Restate the records in full, so that each line matches the original exactly.

(Data for this task begins)

-- ==== Sys2Proof/Config.lean ====
section
/-! DEFINITION. What is fixed for a machine: the one open parameter of the spec and the shape of an engine's
hardwired constants. The constants' values stand in Sys2Proof/Machine/Ops.lean. No behaviour of this block leaves a
value free (`spec/93_implementation_defined.md` section 1: none is `any value`), so there is no opaque constant. -/

namespace Sys2Proof

/-- The open parameter of the spec (R7; `spec/92_eei_decisions.md`, "Open parameters").
`maxBytes`: the largest byte count START accepts; `none` is the spec's default, unbounded. Log 10. -/
structure Config where
  maxBytes : Option Nat
  deriving DecidableEq, Repr

/-- The parameters of one engine (R6, R17, R110). They are constants, not registers: no address, not written by reset. -/
structure Consts (w : Nat) where
  /-- The polynomial, its leading coefficient included (R53). -/
  poly : BitVec w
  /-- The test-bit mask, the leading bit of the register (R54). -/
  top : BitVec w
  /-- The register mask applied after the shift (R54). -/
  mask : BitVec w
  /-- The offset added in `byte_index` (R36). -/
  s : Nat
  /-- The fetch threshold (R18). -/
  k : Nat
  /-- The smallest message that does not fault (R6, R131). -/
  minBytes : Nat
  deriving DecidableEq, Repr

end Sys2Proof
end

(Data for this task ends)

__Result of this task__
-- ==== Sys2Proof/Config.lean ====
section
/-! DEFINITION. What is fixed for a machine: the one open parameter of the spec and the shape of an engine's
hardwired constants. The constants' values stand in Sys2Proof/Machine/Ops.lean. No behaviour of this block leaves a
value free (`spec/93_implementation_defined.md` section 1: none is `any value`), so there is no opaque constant. -/

namespace Sys2Proof

/-- The open parameter of the spec (R7; `spec/92_eei_decisions.md`, "Open parameters").
`maxBytes`: the largest byte count START accepts; `none` is the spec's default, unbounded. Log 10. -/
structure Config where
  maxBytes : Option Nat
  deriving DecidableEq, Repr

/-- The parameters of one engine (R6, R17, R110). They are constants, not registers: no address, not written by reset. -/
structure Consts (w : Nat) where
  /-- The polynomial, its leading coefficient included (R53). -/
  poly : BitVec w
  /-- The test-bit mask, the leading bit of the register (R54). -/
  top : BitVec w
  /-- The register mask applied after the shift (R54). -/
  mask : BitVec w
  /-- The offset added in `byte_index` (R36). -/
  s : Nat
  /-- The fetch threshold (R18). -/
  k : Nat
  /-- The smallest message that does not fault (R6, R131). -/
  minBytes : Nat
  deriving DecidableEq, Repr

end Sys2Proof
end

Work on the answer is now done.